/-- R129: the index check of PIXEL_PAIR, for every state. -/
theorem exec_pixelRegisterPair_outOfRange {row col : Field} (s : State) (h : 7 < row.toNat ∨ 7 < col.toNat) :
    exec (.pixelRegisterPair row col) s = .next (ended s ⟨.indexOutOfRange, .none⟩) := by
  simp only [exec, execPixelRegisterPair, if_pos h]
  rfl

theorem exec_pixelRegisterPair_inRange {row col : Field} (s : State) (h : ¬ (7 < row.toNat ∨ 7 < col.toNat)) :
    exec (.pixelRegisterPair row col) s = .next (ended s ⟨.ok, .addr2
      (pixelRegisterPairFn row.toNat col.toNat).1 (pixelRegisterPairFn row.toNat col.toNat).2⟩) := by
  simp only [exec, execPixelRegisterPair, if_neg h]
  rfl

/-- R120: one response for all states. -/
theorem exec_codec {i : Instr} (h : isCodec i = true) :
    ∃ r, ∀ s, exec i s = .next (ended s r) ∧ LocalAnswer s r := by
  cases i
  case decodePixel lsb msb =>
    exact ⟨_, fun s => ⟨rfl, .ok fun _ => ⟨decodePixelFn_bounds lsb msb, nofun⟩⟩⟩
  case decodeThermistor => exact ⟨_, fun s => ⟨rfl, .ok fun _ => ⟨trivial, nofun⟩⟩⟩
  case encodeThreshold t =>
    exact ⟨_, fun s => ⟨exec_encodeThreshold t s, .ok fun _ => ⟨thresholdHigh_toNat_lt t.toInt, nofun⟩⟩⟩
  case pixelRegisterPair row col =>
    by_cases hindex : 7 < row.toNat ∨ 7 < col.toNat
    · exact ⟨_, fun s => ⟨exec_pixelRegisterPair_outOfRange s hindex, .indexOutOfRange s⟩⟩
    · exact ⟨_, fun s => ⟨exec_pixelRegisterPair_inRange s hindex, .ok fun _ => ⟨trivial, nofun⟩⟩⟩
  all_goals cases h

/-- GET_PIXEL past its index check, in the operands' own numbers. -/
theorem exec_getPixelTemperature_cell {x y : Field} (s : State) (h : ¬ (7 < x.toNat ∨ 7 < y.toNat)) :
    exec (.getPixelTemperature x y) s =
      .next (ended s (entryResponse .pixel (s.pix[8 * x.toNat + y.toNat]'(by omega)))) :=
  exec_getPixelTemperature_inRange s (row := ⟨x.toNat, by omega⟩) (col := ⟨y.toNat, by omega⟩) rfl rfl

theorem exec_getPixelTemperature_local (x y : Field) (s : State) :
    ∃ r, exec (.getPixelTemperature x y) s = .next (ended s r) ∧ LocalAnswer s r := by
  by_cases hindex : 7 < x.toNat ∨ 7 < y.toNat
  · exact ⟨_, exec_getPixelTemperature_outOfRange s hindex, .indexOutOfRange s⟩
  · exact ⟨_, exec_getPixelTemperature_cell s hindex,
      .entry fun hs q hq => ⟨hs ⟨8 * x.toNat + y.toNat, by omega⟩ q hq, nofun⟩⟩

/-- R211: the two cases of GET_MATRIX. -/
theorem pix_full_or_unset (s : State) :
    (∃ cells : Vector Int 64, ∀ j : Fin 64, s.pix[j.val] = some cells[j.val]) ∨ ∃ j : Fin 64, s.pix[j.val] = none := by
  by_cases hread : ∀ j : Fin 64, s.pix[j.val].isSome = true
  · refine .inl ⟨Vector.ofFn fun j => s.pix[j.val].get (hread j), fun j => ?_⟩
    rw [Vector.getElem_ofFn, Option.some_get]
  · obtain ⟨j, hj⟩ := not_forall.1 hread
    exact .inr ⟨j, Option.not_isSome_iff_eq_none.1 hj⟩

theorem exec_getPixelTemperatureMatrix_local (s : State) :
    ∃ r, exec .getPixelTemperatureMatrix s = .next (ended s r) ∧ LocalAnswer s r := by
  rcases pix_full_or_unset s with ⟨cells, hfull⟩ | ⟨j, hunset⟩
  · exact ⟨_, exec_getPixelTemperatureMatrix_full hfull, .ok fun hs => ⟨fun j => hs j _ (hfull j), nofun⟩⟩
  · exact ⟨_, exec_getPixelTemperatureMatrix_unset hunset, .notYetRead s⟩

/-- R210: an accessor answers from the cache. -/
theorem exec_accessor {i : Instr} (h : isAccessor i = true) (s : State) :
    ∃ r, exec i s = .next (ended s r) ∧ LocalAnswer s r := by
  cases i
  case getPixelTemperatureMatrix => exact exec_getPixelTemperatureMatrix_local s
  case getPixelTemperature x y => exact exec_getPixelTemperature_local x y s
  case getThermistorTemperature =>
    exact ⟨_, exec_getThermistorTemperature s, .entry fun _ _ _ => ⟨trivial, nofun⟩⟩
  case getInterruptTable => exact ⟨_, exec_getInterruptTable s, .entry fun _ _ _ => ⟨trivial, nofun⟩⟩
  all_goals cases h

theorem exec_local {i : Instr} (h : (isCodec i || isAccessor i) = true) (s : State) :
    ∃ r, exec i s = .next (ended s r) ∧ LocalAnswer s r := by
  rcases Bool.or_eq_true_iff.1 h with hcodec | haccessor
  · obtain ⟨r, hr⟩ := exec_codec hcodec
    exact ⟨r, hr s⟩
  · exact exec_accessor haccessor s

/-- Settles O35: an accessor answers from the cache, and a codec command gives one answer for all states. -/
theorem codecAndAccessorsOnlyRespond : Obligations.CodecAndAccessorsOnlyRespond := by
  refine fun i => ⟨fun h s => ?_, fun h => ?_⟩
  · obtain ⟨r, hexec, hr⟩ := exec_local h s
    exact ⟨r, hexec, hr.notAsleep⟩
  · obtain ⟨r, hr⟩ := exec_codec h
    exact ⟨r, fun s => (hr s).1⟩

/-! ## Every command -/

theorem next_unique {o : Host.Outcome State Fault Refusal} {t t' : State} (h : o = .next t) (h' : o = .next t') : t = t' :=
  Host.Outcome.next.inj (h.symm.trans h')

/-- The command runs as `CommandRun` says. -/
def RunsToItsEnd (i : Instr) (s : State) : Prop := ∃ t, exec i s = .next t ∧ CommandRun i s t

theorem RunsToItsEnd.of_local {i : Instr} (s : State) (h : (isCodec i || isAccessor i) = true) (hplan : planned i = [])
    (hmode : ∀ code, i ≠ .setMode code) : RunsToItsEnd i s := by
  obtain ⟨r, hexec, hr⟩ := exec_local h s
  exact ⟨_, hexec, .answered hr.notBusError hr.wellFormed fun _ => ⟨hplan, hmode⟩⟩

theorem RunsToItsEnd.of_invalid {i : Instr} {s : State} (h : exec i s = .next (ended s ⟨.invalidArgument, .none⟩)) :
    RunsToItsEnd i s :=
  ⟨_, h, .refused nofun nofun rfl⟩

/-- A guarded command of one write that changes no cache. -/
theorem RunsToItsEnd.of_guardedWrite {i : Instr} {s : State} {a v : Byte}
    (h : exec i s = .next (Machine.sleepGuard false s fun s => Machine.memWrite a v s fun s => respond .none s))
    (hplan : planned i = [(.write, a)]) (hmode : ∀ code, i ≠ .setMode code) : RunsToItsEnd i s :=
  ⟨_, h, .sleepGuard fun _ => .memWrite (hplan ▸ .start i s) fun _ hu => .done hu (.nothing hmode wellFormed_ok_none)⟩

theorem setMode_runs (s : State) (code : Field) : RunsToItsEnd (.setMode code) s := by
  cases hcode : modeOfCode? s.modeCodes code with
  | none => exact .of_invalid (exec_setMode_invalid hcode)
  | some m =>
    refine ⟨_, exec_setMode_valid hcode, .sleepGuard fun hpass => .memWrite (.start _ s) fun u hu => ?_⟩
    have hwake : s.mode = .known .sleep → m = .normal :=
      fun hsleep => of_decide_eq_true (hpass.resolve_left fun hawake => hawake hsleep)
    exact .done hu (.mode rfl hcode hwake)

theorem setFpsMode_runs (s : State) (code : Field) : RunsToItsEnd (.setFpsMode code) s := by
  cases hcode : fpsModeOfCode? code with
  | none => exact .of_invalid (exec_setFpsMode_invalid s hcode)
  | some f =>
    exact ⟨_, exec_setFpsMode_valid s hcode, .sleepGuard fun _ => .memWrite (.start _ s) fun _ hu =>
      .done hu (.fps rfl)⟩

theorem enableInterrupt_runs (s : State) (enabled : Bool) (mode : Field) : RunsToItsEnd (.enableInterrupt enabled mode) s := by
  cases hmode : interruptModeOfCode? mode with
  | none => exact .of_invalid (exec_enableInterrupt_invalid enabled s hmode)
  | some k => exact .of_guardedWrite (exec_enableInterrupt_valid enabled s hmode) rfl nofun

theorem setInterruptThresholds_runs (s : State) (low high hyst : Field) :
    RunsToItsEnd (.setInterruptThresholds low high hyst) s := by
  by_cases hrange : (-2000 < low.toInt ∧ low.toInt < 2000) ∧ (-2000 < high.toInt ∧ high.toInt < 2000)
  · exact ⟨_, exec_setInterruptThresholds_valid hyst s hrange, .sleepGuard fun _ => .memWriteSeq
      (fun _ hu => .done hu (.nothing (by nofun) wellFormed_ok_none)) (.start _ s)⟩
  · exact .of_invalid (exec_setInterruptThresholds_invalid hyst s hrange)

theorem updateInterruptTable_runs (s : State) : RunsToItsEnd .updateInterruptTable s :=
  ⟨_, exec_updateInterruptTable s, .sleepGuard fun _ => .readRows (fun _ _ hu => .done hu (.table rfl))
    (planned_updateTable ▸ .start _ s)⟩

theorem updatePixelTemperatureMatrix_runs (s : State) : RunsToItsEnd .updatePixelTemperatureMatrix s :=
  ⟨_, exec_updatePixelTemperatureMatrix s, .sleepGuard fun _ => .updateCells
    (fun _ hu => .done hu (.nothing nofun wellFormed_ok_none)) (planned_updatePixels ▸ .start _ s)⟩

theorem updateThermistorTemperature_runs (s : State) : RunsToItsEnd .updateThermistorTemperature s :=
  ⟨_, exec_updateThermistorTemperature s, .sleepGuard fun _ => .memRead (.start _ s) fun _ _ hu => .memRead hu fun _ _ hv =>
    .done hv (.therm rfl)⟩

theorem exec_runsToItsEnd (i : Instr) (s : State) : RunsToItsEnd i s := by
  cases i
  case decodePixel | decodeThermistor | encodeThreshold | pixelRegisterPair => exact .of_local s rfl rfl nofun
  case getPixelTemperatureMatrix | getPixelTemperature | getThermistorTemperature | getInterruptTable =>
    exact .of_local s rfl rfl nofun
  case setMode code => exact setMode_runs s code
  case setFpsMode code => exact setFpsMode_runs s code
  case enableInterrupt enabled mode => exact enableInterrupt_runs s enabled mode
  case setInterruptThresholds low high hyst => exact setInterruptThresholds_runs s low high hyst
  case clearFlags | resetFlags | resetFlagsAndSettings => exact .of_guardedWrite rfl rfl nofun
  case getStatus =>
    exact ⟨_, rfl, .sleepGuard fun _ => .memRead (.start _ s) fun _ _ hu => .done hu (.nothing nofun ⟨trivial, nofun⟩)⟩
  case getFps =>
    refine ⟨_, rfl, .sleepGuard fun _ => .memRead (.start _ s) fun b _ hu => .done hu (.nothing nofun ⟨?_, nofun⟩)⟩
    split
    · exact .inl rfl
    · exact .inr rfl
  case updateInterruptTable => exact updateInterruptTable_runs s
  case updatePixelTemperatureMatrix => exact updatePixelTemperatureMatrix_runs s
  case updateThermistorTemperature => exact updateThermistorTemperature_runs s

= = = =

The problem:
Only the lines above starting at the line that holds "theorem setInterruptThresholds_runs (s" and ending at the line that holds "by_cases hrange : (-2000" are to be repeated, exactly and in full.

Solution to this problem:
theorem setInterruptThresholds_runs (s : State) (low high hyst : Field) :
    RunsToItsEnd (.setInterruptThresholds low high hyst) s := by
  by_cases hrange : (-2000 < low.toInt ∧ low.toInt < 2000) ∧ (-2000 < high.toInt ∧ high.toInt < 2000)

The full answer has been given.